Reputation:
I am trying to put all values in map and i have more then 20k values , now I am trying to put values in map by using idea as key 1 contains values from 1(consider i) to 1000 (i.e i*1000) but the output I'm getting contains duplicate values (key 1 & 2 have same values), not sure what wrong I am doing
here is code
public class GetNumbers {
public static List<String> createList() throws IOException {
List<String> numbers = new LinkedList<>();
Path path = null;
File file = null;
BufferedReader reader = null;
String read = "";
try {
path = Paths.get("file.txt");
file = path.toFile();
reader = new BufferedReader(new FileReader(file));
while ((read = reader.readLine()) != null) {
numbers.add(read);
}
} catch (FileNotFoundException e) {
e.printStackTrace();
}
return numbers;
}
public static Map<Integer, List<String>> createNewFiles() throws IOException {
Map<Integer, List<String>> myMap = new HashMap<>();
List<String> getList = GetNumbers.createList();
List<String> list = null;
int count = getList.size() / 1000;
---------------------------doubt full code-----------------------------------
for (int i = 1; i <= count; i++) {
if (getList.size() > 1000) {
list = getList.subList(i, i * 1000);
} else if (getList.size() < 999) {
list = getList.subList(i, getList.size());
}
-----------------------------------------------------------------------------
myMap.put(i, list);
}
return myMap;
}
public static void getMap() throws IOException {
Map<Integer, List<String>> map = GetNumbers.createNewFiles();
List<String> listAtIndexOne = map.get(2);
List<String> listAtIndexTwo = map.get(1);
for (String elementFromFirstList : listAtIndexOne) {
for (String elementFromSecondList : listAtIndexTwo) {
if (elementFromFirstList.equals(elementFromSecondList)) {
System.out.println("duplicate copy");
}
}
}
}
public static void main(String[] args) {
try {
GetNumbers.getMap();
} catch (IOException e) {
e.printStackTrace();
}
}
}
EDIT
if I change my Code to
for (int i = 0; i <= count; i++) {
if (getList.size() > (i * 1000)) {
list = getList.subList(i, (i + 1) * 1000);
} else if (getList.size() < 999) {
list = getList.subList(i, getList.size());
}
myMap.put(i, list);
}
I'm getting
Exception in thread "main" java.lang.IndexOutOfBoundsException: toIndex = 25000 at java.util.SubList.(Unknown Source) at java.util.AbstractList.subList(Unknown Source) at com.dnd.GetNumbers.createNewFiles(GetNumbers.java:43) at com.dnd.GetNumbers.getMap(GetNumbers.java:54) at com.dnd.GetNumbers.main(GetNumbers.java:69)
Any help is appreciated
Thanks
Upvotes: 2
Views: 96
Reputation: 533442
There is quite a few things I would change but one bug is in this line
subList(i, i * 1000);
You are starting the list at 1 to 1000
first which ignores the value at 0
but on the second iteration you are doing 2 to 2000
etc.
Most likely what you intended was 0 to 999
and 1000 to 1999
after that.
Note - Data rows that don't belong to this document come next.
/-- Only CTRL and the setpoints take a value (R64). -/
theorem writeRegister_readOnly (s : State) (a : Byte) (v : Word) (h : a ∉ writableAddresses) :
    writeRegister s a v = s := by
  have hne (r : RegName) (hr : r.addr ∈ writableAddresses) : locate a ≠ .reg r :=
    fun hl => h (eq_addr_of_locate a r hl ▸ hr)
  unfold writeRegister
  split
  case h_1 hl => exact absurd hl (hne .ctrl (by decide))
  case h_2 hl => exact absurd hl (hne .spCh1On (by decide))
  case h_3 hl => exact absurd hl (hne .spCh1Off (by decide))
  case h_4 hl => exact absurd hl (hne .spCh2On (by decide))
  case h_5 hl => exact absurd hl (hne .spCh2Off (by decide))
  all_goals rfl

/-- Outside the writable addresses a bus write has no effect: in particular it is no write of CMD. -/
theorem memWrite_readOnly (s : State) (a : Byte) (v : Word) (h : a ∉ writableAddresses) :
    memWrite s a v = .next s := by
  have hcmd : a ≠ 0x00 := fun h0 => h (by rw [h0]; decide)
  rw [memWrite_other s a v hcmd, writeRegister_readOnly s a v h]

/-! ### Reserved addresses -/

/-- The addresses R62 leaves to "all others" name nothing. -/
theorem locate_reserved (a : Byte) (h : reservedAddress a.toNat = true) : locate a = .reserved := by
  revert a; decide

/-- No reserved address is writable. -/
theorem reserved_notMem_writable (a : Byte) (h : reservedAddress a.toNat = true) : a ∉ writableAddresses := by
  revert a; decide

/-- Settles O22: a reserved address names nothing, so a read gives 0, and it is not among the writable ones. -/
theorem reservedAddressesReadZero : Obligations.ReservedAddressesReadZero := by
  intro s a v h
  constructor
  · rw [memRead, locate_reserved a h]
  · exact memWrite_readOnly s a v (reserved_notMem_writable a h)

/-- Settles O23, by `memWrite_readOnly` outside the six writable addresses and the meaning of CTRL at its own. -/
theorem readOnlyRegistersIgnoreWrites : Obligations.ReadOnlyRegistersIgnoreWrites := by
  intro s a v
  refine ⟨memWrite_readOnly s a v, ?_, ?_⟩
  · rw [memWrite_other s 0x03 v (by decide), writeRegister_ctrl]
  · calc memRead s 0x03 = zextBool s.auto := memRead_addr s .ctrl
      _ = if s.auto then 0x0001 else 0x0000 := by cases s.auto <;> rfl

/-! ### The command write (R65) -/

/-- A word that encodes a command runs it with LASTCMD set. -/
theorem writeCommand_of_command (s : State) (v : Word) (i : Instr) (h : decode v = .command i) :
    writeCommand s v = exec i { s with lastCmd := v } := by
  rw [writeCommand, h]

/-- A word with an illegal opcode (R93) only sets LASTCMD, ERR and RESULT. -/
theorem writeCommand_of_illegalCommand (s : State) (v : Word) (h : decode v = .illegalCommand) :
    writeCommand s v = .next { s with lastCmd := v, err := .illegalCommand, result := 0 } := by
  rw [writeCommand, h]
  rfl

/-- A word with a bad operand (R94) only sets LASTCMD, ERR and RESULT. -/
theorem writeCommand_of_badOperand (s : State) (v : Word) (h : decode v = .badOperand) :
    writeCommand s v = .next { s with lastCmd := v, err := .badOperand, result := 0 } := by
  rw [writeCommand, h]
  rfl

/-- A step whose turn writes CMD is the command write. -/
theorem step_of_commandWrite (s : State) (w : Word) (rest : List Turn) (h : s.sched = .hostWrite 0x00 w :: rest) :
    step s = writeCommand { s with sched := rest } w := by
  rw [step_cons s _ rest h, takeTurn, memWrite_cmd]

/-- Settles O6: the step is the command write, which follows the word's decode; a write of any other register is
`writeRegister`, which keeps the wire. -/
theorem stepExecutesTheWrittenCommand : Obligations.StepExecutesTheWrittenCommand := by
  intro s w rest hs
  rw [step_of_commandWrite s w rest hs]
  refine ⟨writeCommand_of_command _ w, writeCommand_of_illegalCommand _ w, writeCommand_of_badOperand _ w,
    memRead_addr s .cmd, ?_⟩
  intro a v t ha ht
  rw [memWrite_other s a v ha] at ht
  cases ht
  exact writeRegister_wire s a v

/-! ### The windows (R72, R73) -/

/-- An address of zero bytes shows 0 in every register (R28). -/
theorem addressWord_replicate_zero (k : Nat) : addressWord (Vector.replicate 8 0) k = 0 := by
  have hbyte (j : Nat) : (Vector.replicate 8 (0 : Byte)).getD j 0 = 0 := by
    by_cases hj : j < 8 <;> simp [Vector.getD, hj]
  rw [addressWord, hbyte, hbyte]
  rfl

/-- Settles O26: an entry below DIR_CAP shows its two bytes, and the invariant keeps the entries from DIRCOUNT
on empty. -/
theorem dirWindowShowsTheDirectory : Obligations.DirWindowShowsTheDirectory := by
  intro s i k hinv
  rw [memRead_dirWindow]
  constructor
  · intro hcap
    rw [if_pos hcap, addressWord_toNat]
  · intro hcount
    rw [hinv.dirEmpty i.val hcount, addressWord_replicate_zero, ite_self]

/-- A history register in terms of the slot its offset names. -/
theorem readHist_of_slot (s : State) (ch : Sensor) (off : Nat) (isMax : Bool) (slot : Fin 24)
    (h : histSlotAt s off = slot) :
    readHist s ch off isMax = if isMax then (s.sensor.get ch).hist[slot].hi else (s.sensor.get ch).hist[slot].lo := by
  subst h
  rfl

/-- Taking a component of a pair commutes with choosing which one. -/
theorem sensor_get_ite {α : Type} (x : PerSensor α) (p : Prop) [Decidable p] :
    x.get (if p then .s0 else .s1) = if p then x.s0 else x.s1 :=
  apply_ite x.get p .s0 .s1

/-- Settles O27: the offset names the slot (`histSlotAt_eq`), and each of its two registers one of the slot's words. -/
theorem histWindowIsOffsetRelative : Obligations.HistWindowIsOffsetRelative := by
  intro s ch off slot h
  have hslot := histSlotAt_eq s off slot h
  rw [memRead_histMin, memRead_histMax, readHist_of_slot _ _ _ _ _ hslot, readHist_of_slot _ _ _ _ _ hslot,
    sensor_get_ite]
  exact ⟨rfl, rfl⟩

end Sys2Proof.Machine
end

section
/-!
PROOFS. The encoding family (30_encoding.md): the two refusals of the decoder, by opcode (R93) and by operand (R94), and
that a refused word writes LASTCMD, ERR and RESULT only.
-/

namespace Sys2Proof.Machine

/-! ### What an operand class can answer (R91, R94) -/

/-- A class N operand other than 0 is bad. -/
theorem classN_of_ne_zero (i : Instr) (a : Byte) (h : a.toNat ≠ 0) : classN i a = .badOperand :=
  if_neg fun h0 => h (by rw [h0]; rfl)

/-- A class B operand above 1 has one of the bits 7:1 set, so it is bad. -/
theorem classB_of_two_le (f : Bool → Instr) (a : Byte) (h : 2 ≤ a.toNat) : classB f a = .badOperand := by
  have hbits : a.extractLsb' 1 7 ≠ 0#7 := by
    intro h0
    have hn := congrArg BitVec.toNat h0
    rw [BitVec.extractLsb'_toNat, Nat.shiftRight_eq_div_pow, BitVec.toNat_ofNat] at hn
    omega
  exact if_neg hbits

/-- A class N operand is never answered with the illegal opcode. -/
theorem classN_ne_illegalCommand (i : Instr) (a : Byte) : classN i a ≠ .illegalCommand := by
  unfold classN
  split <;> exact Decoded.noConfusion

/-- A class B operand is never answered with the illegal opcode. -/
theorem classB_ne_illegalCommand (f : Bool → Instr) (a : Byte) : classB f a ≠ .illegalCommand := by
  unfold classB
  split <;> exact Decoded.noConfusion

/-! ### The decoder by opcode (R92, R93) -/

/-- The opcodes of R92 whose operand may be any byte: classes V and I. -/
def anyOperandOpcodes : List Nat := [0x04, 0x07, 0x0B]

/-- What the opcode alone decides (R92, R93): the class that judges the operand, or the illegal opcode. -/
theorem decode_cases (w : Word) :
    (w.toNat % 256 ∈ classNOpcodes ∧ ∃ i, decode w = classN i (operandField w)) ∨
    (w.toNat % 256 = 0x02 ∧ decode w = classB .owWriteBit (operandField w)) ∨
    (w.toNat % 256 ∈ anyOperandOpcodes ∧ ∃ i, decode w = .command i) ∨
    (illegalOpcode (w.toNat % 256) = true ∧ decode w = .illegalCommand) := by
  rw [← opField_toNat]
  unfold decode
  split
  case h_3 hop => exact .inr (.inl ⟨hop, rfl⟩)
  case h_5 hop | h_8 hop | h_12 hop => exact .inr (.inr (.inl ⟨by rw [hop]; decide, _, rfl⟩))
  case h_20 =>
    refine .inr (.inr (.inr ⟨?_, rfl⟩))
    simp only [illegalOpcode, Bool.or_eq_true, decide_eq_true_eq, beq_iff_eq, imp_false] at *
    omega
  all_goals
    rename_i hop
    exact .inl ⟨by rw [hop]; decide, _, rfl⟩

/-- No opcode of R92 is among those R93 lists. -/
theorem not_illegalOpcode_of_listed (op : Nat) (h : op ∈ classNOpcodes ∨ op = 0x02 ∨ op ∈ anyOperandOpcodes) :
    ¬illegalOpcode op = true := by
  have key : ∀ op ∈ classNOpcodes ++ 0x02 :: anyOperandOpcodes, ¬illegalOpcode op = true := by decide
  exact key op (by simpa using h)

/-- The decoder answers the illegal opcode exactly on the values R93 lists: no operand class gives that answer. -/
theorem decode_eq_illegalCommand_iff (w : Word) :
    decode w = .illegalCommand ↔ illegalOpcode (w.toNat % 256) = true := by
  obtain ⟨hop, i, hi⟩ | ⟨hop, hi⟩ | ⟨hop, i, hi⟩ | ⟨hop, hi⟩ := decode_cases w <;> rw [hi]
  · exact iff_of_false (classN_ne_illegalCommand i _) (not_illegalOpcode_of_listed _ (.inl hop))
  · exact iff_of_false (classB_ne_illegalCommand _ _) (not_illegalOpcode_of_listed _ (.inr (.inl hop)))
  · exact iff_of_false Decoded.noConfusion (not_illegalOpcode_of_listed _ (.inr (.inr hop)))
  · exact iff_of_true rfl hop

/-- An opcode of class N with an operand other than 0 (R94). -/
theorem decode_classNOpcode_eq_badOperand (w : Word) (h : w.toNat % 256 ∈ classNOpcodes) (ha : w.toNat / 256 ≠ 0) :
    decode w = .badOperand := by
  obtain ⟨-, i, hi⟩ | ⟨hop, -⟩ | ⟨hop, -⟩ | ⟨hop, -⟩ := decode_cases w
  · rw [hi, classN_of_ne_zero i _ (by rwa [operandField_toNat])]
  · exact absurd h (by rw [hop]; decide)
  · exact absurd hop ((by decide : ∀ op ∈ classNOpcodes, op ∉ anyOperandOpcodes) _ h)
  · exact absurd hop (not_illegalOpcode_of_listed _ (.inl h))

/-- OW_WRITE_BIT with an operand above 1 (R94). -/
theorem decode_owWriteBit_eq_badOperand (w : Word) (h : w.toNat % 256 = 0x02) (ha : 2 ≤ w.toNat / 256) :
    decode w = .badOperand := by
  have hop : (opField w).toNat = 0x02 := by rw [opField_toNat, h]
  simp only [decode, hop]
  exact classB_of_two_le _ _ (by rwa [operandField_toNat])

/-- A listed opcode whose operand breaks its class is a bad operand (R94). -/
theorem decode_eq_badOperand (w : Word)
    (h : (w.toNat % 256 ∈ classNOpcodes ∧ w.toNat / 256 ≠ 0) ∨ (w.toNat % 256 = 0x02 ∧ 2 ≤ w.toNat / 256)) :
    decode w = .badOperand :=
  h.elim (fun ⟨hop, ha⟩ => decode_classNOpcode_eq_badOperand w hop ha)
    (fun ⟨hop, ha⟩ => decode_owWriteBit_eq_badOperand w hop ha)

/-! ### Refused words written to CMD -/

/-- Settles O3: the decoder's illegal answer is R93's set of opcodes, and the command write answers it by setting
LASTCMD, ERR and RESULT. -/
theorem illegalOpcodesOnlySetErr : Obligations.IllegalOpcodesOnlySetErr := by
  intro s w
  refine ⟨decode_eq_illegalCommand_iff w, fun h => ?_⟩
  rw [memWrite_cmd, writeCommand_of_illegalCommand s w ((decode_eq_illegalCommand_iff w).2 h)]

/-- Settles O4: the operand class refuses the word before the command runs, and an illegal opcode never reaches a
class. -/
theorem badOperandsOnlySetErr : Obligations.BadOperandsOnlySetErr := by
  intro s w
  refine ⟨fun h => ?_, (decode_eq_illegalCommand_iff w).2, rfl, rfl⟩
  have hbad := decode_eq_badOperand w h
  exact ⟨hbad, memWrite_cmd s w ▸ writeCommand_of_badOperand s w hbad⟩

end Sys2Proof.Machine
end

section
/-!
PROOFS. The bus primitives (40_bus_primitives.md): the commands that leave the line alone (R126, R127, R240).
-/

namespace Sys2Proof.Machine

/-! ### NOP and the CRC accumulator's commands -/

/-- The next state of NOP (R240). -/
theorem exec_nop (s : State) : exec .nop s = .next { s with err := .ok, result := 0 } := rfl

/-- The next state of CRC_CLEAR (R126). -/
theorem exec_crcClear (s : State) : exec .crcClear s = .next { s with crc := 0, err := .ok, result := 0 } := rfl

/-- The next state of CRC_UPDATE (R127): RESULT is the zero-extended new CRC. -/
theorem exec_crcUpdate (v : Byte) (s : State) :
    exec (.crcUpdate v) s =
      .next { s with
        crc := crcStep s.build.crcForm s.crc v
        err := .ok
        result := (crcStep s.build.crcForm s.crc v).setWidth 16 } := rfl

/-- Settles O31: the next states are the commands' own equations, and a zero-extended byte keeps its value. -/
theorem nopAndCrcCommandsComplete : Obligations.NopAndCrcCommandsComplete := by
  intro s
  refine ⟨exec_nop s, exec_crcClear s, fun v => ⟨_, exec_crcUpdate v s, rfl, ?_, rfl⟩⟩
  exact BitVec.toNat_setWidth_of_le (by decide : 8 ≤ 16)

end Sys2Proof.Machine
end

section
/-!
PROOFS. The search pass (41_search_directory.md): the bus events of a successful pass read slot by slot, and the tree it
follows (R141-R146).
-/

namespace Sys2Proof.Machine

/-! ### The events of a pass -/

/-- The bus events of a pass answered at every position (R141): the reset, the search command byte, 64 triples. -/
def passEvents (cmd : Byte) (bs : Nat → Bool × Bool) (rom : Address) : List BusEvent :=
  .reset true :: writeSlots cmd ++ walkSlots bs rom 64 1

theorem passEvents_length (cmd : Byte) (bs : Nat → Bool × Bool) (rom : Address) :
    (passEvents cmd bs rom).length = 201 := by
  simp [passEvents, writeSlots, walkSlots_length]

/-- The pass begins with the reset and the command byte. -/
theorem passEvents_take (cmd : Byte) (bs : Nat → Bool × Bool) (rom : Address) :
    (passEvents cmd bs rom).take 9 = .reset true :: writeSlots cmd :=
  List.take_left' (by simp [writeSlots])

/-- The triples follow the nine events of the preamble. -/
theorem passEvents_getElem?_add (cmd : Byte) (bs : Nat → Bool × Bool) (rom : Address) (i : Nat) :
    (passEvents cmd bs rom)[9 + i]? = (walkSlots bs rom 64 1)[i]? := by
  have hlen : (BusEvent.reset true :: writeSlots cmd).length = 9 := by simp [writeSlots]
  rw [passEvents, List.getElem?_append_right (by omega), hlen, Nat.add_sub_cancel_left]

/-- The slots of a position hold the pair read there and the direction that stands in ROM. -/
theorem searchSlots_passEvents_iff (cmd : Byte) (bs : Nat → Bool × Bool) (rom : Address) (k : Nat) (hk : k < 64)
    (b cb d : Bool) :
    SearchSlots (passEvents cmd bs rom) (1 + k) b cb d ↔ bs k = (b, cb) ∧ romBit rom (1 + k) = d := by
  obtain ⟨hb, hcb, hd⟩ := walkSlots_getElem? bs rom 64 1 k hk
  unfold SearchSlots
  rw [Nat.add_sub_cancel_left, show 10 + 3 * k = 9 + (3 * k + 1) by omega, show 11 + 3 * k = 9 + (3 * k + 2) by omega]
  simp only [passEvents_getElem?_add, hb, hcb, hd, Option.some.injEq, BusEvent.read.injEq, BusEvent.write.injEq,
    Prod.ext_iff, and_assoc]

/-- Zero choices, read from the events and from the walk (R144): an answered pair of equal bits is `(0, 0)`. -/
theorem zeroChoice_passEvents_iff (cmd : Byte) (bs : Nat → Bool × Bool) (rom : Address) (k : Nat) (hk : k < 64)
    (h : bs k ≠ (true, true)) : ZeroChoice (passEvents cmd bs rom) (1 + k) ↔ TookZero 1 bs rom k := by
  rw [ZeroChoice, searchSlots_passEvents_iff _ _ _ _ hk, TookZero, and_congr_left_iff]
  rintro -
  generalize bs k = pair at h
  revert pair
  decide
BTW Performing a subList on a LinkedList is pretty inefficient.
I would build these lists as you read the file.
I would write it like this
public static void splitFile(String inputFile, String outputTemplate, int count) throws IOException {
int fileCount = 0, lineCount = 0;
// check for duplicates.
Set<String> previous = new HashSet<>();
// file to write to
PrintWriter pw = null;
// file to read from
try (BufferedReader in = new BufferedReader(new FileReader(inputFile))) {
// while there is another line to read.
for (String line; (line = in.readLine()) != null; ) {
// skip duplicates.
if (!previous.add(line))
continue;
// if we are at the end or haven't start a file.
if (pw == null || lineCount++ >= count) {
// close the old on if there was one.
if (pw != null)
pw.close();
// start a new file using the template i.e. where do we put the number.
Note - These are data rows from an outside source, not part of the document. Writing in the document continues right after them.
-- ==== Sys2Proof/Config.lean ====
section
/-! DEFINITION. The constants of the block: the parameters the source fixes (00_scope.md rule R4) and those it leaves
open for which the spec decides a default (rule R5). `TICKS_PER_MS` and the reset image, which the spec asks claims to
quantify over, are no constants here: they are the field `params` of `Machine.State`. -/

namespace Sys2Proof

/-- `IRQ_MAX`, the largest valid IRQ identifier (rule R4). -/
def Config.irqMax : Nat := 138

/-- `N_EN`, the number of enable registers (rule R4). -/
abbrev Config.nEn : Nat := 5

/-- `N_IPR`, the number of IRQ priority registers (rule R4). -/
abbrev Config.nIpr : Nat := 35

/-- `LINES_PER_EN`, IRQ lines per enable register (rule R4). -/
def Config.linesPerEn : Nat := 32

/-- `SRC_PER_PRI`, priority sources per priority register (rule R4). -/
def Config.srcPerPri : Nat := 4

/-- `LANE_W`, bits of one source's lane (rule R4). -/
def Config.laneW : Nat := 8

/-- `PRI_W`, significant bits of a priority value (rule R4). -/
abbrev Config.priW : Nat := 3

/-- `FIELD_OFS`, offset of the priority field inside its lane (rule R4). -/
def Config.fieldOfs : Nat := 5

/-- `CTRL_ENABLE_BIT` (rule R4). -/
def Config.ctrlEnableBit : Nat := 0

/-- `CTRL_INTEN_BIT` (rule R5; the spec's decision D10, log entry 11). -/
def Config.ctrlIntenBit : Nat := 1

/-- `CTRL_CLKSRC_BIT` (rule R5; the spec's decision D10, log entry 11). -/
def Config.ctrlClksrcBit : Nat := 2

/-- `CTRL_COUNT_BIT`. PRESUMED: the spec takes the position from general knowledge (D10, log entry 11). -/
def Config.ctrlCountBit : Nat := 16

/-- `CNT_W`, the width of the reload and current-count registers. PRESUMED: the spec takes 24 from general knowledge
(D11, log entry 12). -/
abbrev Config.cntW : Nat := 24

/-- `SHC_MEM_BIT`. PRESUMED: the spec takes the position from general knowledge (D9, log entry 10). -/
def Config.shcMemBit : Nat := 16

/-- `SHC_BUS_BIT`. PRESUMED: as `shcMemBit`. -/
def Config.shcBusBit : Nat := 17

/-- `SHC_USG_BIT`. PRESUMED: as `shcMemBit`. -/
def Config.shcUsgBit : Nat := 18

/-- The value of a count register: `CNT_W` bits (10_state.md rules R21, R22). -/
abbrev Count := BitVec Config.cntW

end Sys2Proof
end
pw = new PrintWriter(String.format(outputTemplate, fileCount++));
// we will have one line in this file.
lineCount = 1;
}
// add the line.
pw.println(line);
}
}
// close the file if we had one left open.
if (pw != null)
pw.close();
}
public static void main(String[] args) throws IOException {
// split the file into multiple files with up to 1000 lines each.
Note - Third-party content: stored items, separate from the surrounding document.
-- ==== Sys2Proof/Safety.lean ====
section
/-! DEFINITION. What counts as a safe run and a good state, in the terms the claims use. -/

namespace Sys2Proof.Machine

/-- The run of `k` steps from `s` goes through: no step of it refuses (a claim about a run carries this, or the
preconditions that give it; 00_scope.md rule R10). -/
def State.SafeFor (s : State) (k : Nat) : Prop := ∃ t, Sys2Proof.core.run k s = .next t

/-- The bits of two words selected by a mask agree. -/
abbrev agreeOn (mask v w : Word) : Prop := v &&& mask = w &&& mask

/-- The register bits no command writes hold their reset values (10_state.md rules R15, R17, R18, R19, R32). -/
abbrev State.UnusedBitsKept (s : State) : Prop :=
  agreeOn 0xFFFFF800 (s.enAt 4) (s.params.image.en.getD 4 0) ∧
  (∀ r, r < 34 → agreeOn 0x1F1F1F1F (s.iprAt r) (s.params.image.ipr.getD r 0)) ∧
  agreeOn 0xFF1F1F1F (s.iprAt 34) (s.params.image.ipr.getD 34 0) ∧
  agreeOn 0xFFF8FFFF s.shc s.params.image.shc ∧
  agreeOn 0xFF1F1F1F s.pri1 s.params.image.pri1 ∧
  agreeOn 0x1FFFFFFF s.pri2 s.params.image.pri2 ∧
  agreeOn 0x1F1FFF1F s.pri3 s.params.image.pri3

/-- A polling busy-wait has the control bits its arming step wrote: `TCTRL[2:0] = 0b101` (rule R32). -/
abbrev State.PollingControl (s : State) : Prop :=
  s.bw = .polling → s.tctrl.enable = true ∧ s.tctrl.inten = false ∧ s.tctrl.clksrc = true

/-- The invariant of rule R32. Its bounds `TRELOAD < 2^CNT_W` and `TCURRENT < 2^CNT_W`, and the zero bits of `TCTRL`,
hold by the types of the fields. -/
abbrev State.Inv (s : State) : Prop :=
  s.tcurrent.toNat ≤ s.treload.toNat ∧ s.PollingControl ∧ s.UnusedBitsKept

/-- The command the next step performs, if it performs one: the sequencer has the turn, the port is open, and the word
at its head is legal (rules R12, R14, R53). -/
def State.nextCommand (s : State) : Option Instr :=
  match s.nextTurn, s.bw, s.port with
  | .sequencer, .idle, w :: _ =>
    match decode w with
    | .ok i => some i
    | .error _ => none
  | _, _, _ => none

/-- The next step is a poll of a busy-wait (rule R80). -/
def State.polls (s : State) : Bool := decide (s.nextTurn = .sequencer ∧ s.bw = .polling)

/-- The next step is an expiry: a count event that takes the count from 1 to 0 (rule R95). -/
def State.expires (s : State) : Bool :=
  decide (s.nextTurn = .tick ∧ s.tctrl.enable = true ∧ s.tcurrent = 1)

/-- The next step is a delivery of the timer exception (rule R97). -/
def State.delivers (s : State) : Bool :=
  decide (s.nextTurn = .deliver ∧ s.stPend = true ∧ s.gie = true)

/-- The commands that clear `COUNT`, by reading `TCTRL` or by zeroing `TCURRENT` (10_state.md rule R28). -/
def clearsCount : Instr → Bool
  | .tstart => true
  | .tstop => true
  | .enexc kind => decide (kind = 9)
  | .disexc kind => decide (kind = 9)
  | .rdreg sel => decide (sel = 0x50)
  | .tinit _ => true
  | .tdeinit => true
  | .tbusywait _ => true
  | .enirq _ => false
  | .disirq _ => false
  | .setirqpri _ _ => false
  | .getirqpri _ => false
  | .setexcpri _ _ => false
  | .getexcpri _ => false
  | .setcb _ => false
  | .dispatch => false
  | .enxcpt => false
  | .disxcpt => false
  | .enfault => false
  | .disfault => false

/-- The part of the state the timer's path from count to callback lives in: everything but the interrupt-controller
registers and `GFE`; of the events, the invocations (60_exceptions.md rules R94, R98). -/
structure TimerPath where
  tctrl : Tctrl
  treload : Count
  tcurrent : Count
  callback : Word
  gie : Bool
  stPend : Bool
  bw : BusyWait
  port : List CmdWord
  turns : List Turn
  invocations : List Event
  ticksPerMs : Nat
  resetGie : Bool
deriving DecidableEq, Repr

/-- The event is an invocation of the callback. -/
def Event.isInvoke : Event → Bool
  | .invoke _ => true
  | .resp _ => false

/-- The timer's path of a state. -/
def State.timerPath (s : State) : TimerPath :=
  { tctrl := s.tctrl
    treload := s.treload
    tcurrent := s.tcurrent
    callback := s.callback
    gie := s.gie
    stPend := s.stPend
    bw := s.bw
    port := s.port
    turns := s.turns
    invocations := s.out.filter Event.isInvoke
    ticksPerMs := s.params.ticksPerMs
    resetGie := s.params.image.gie }

end Sys2Proof.Machine
end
splitFile("file.txt", "file-part-%n.txt", 1000);
}
Upvotes: 2
Reputation: 393771
To split the list into sub-lists of 1000 elements, you can write something like this :
for (int i = 1; i <= count; i++) {
if (getList.size() >= i*1000) {
list = getList.subList((i-1) * 1000, i * 1000);
} else {
list = getList.subList((i-1) * 1000, getList.size());
}
myMap.put(i, list);
}
or simpler :
for (int i = 1; i <= count; i++) {
list = getList.subList((i-1) * 1000, Math.min(getList.size(),i * 1000));
myMap.put(i, list);
}
Note that the indices are 0 based, so the first sub-list will be 0 to 999, the second 1000 to 1999 and so on.
Upvotes: 2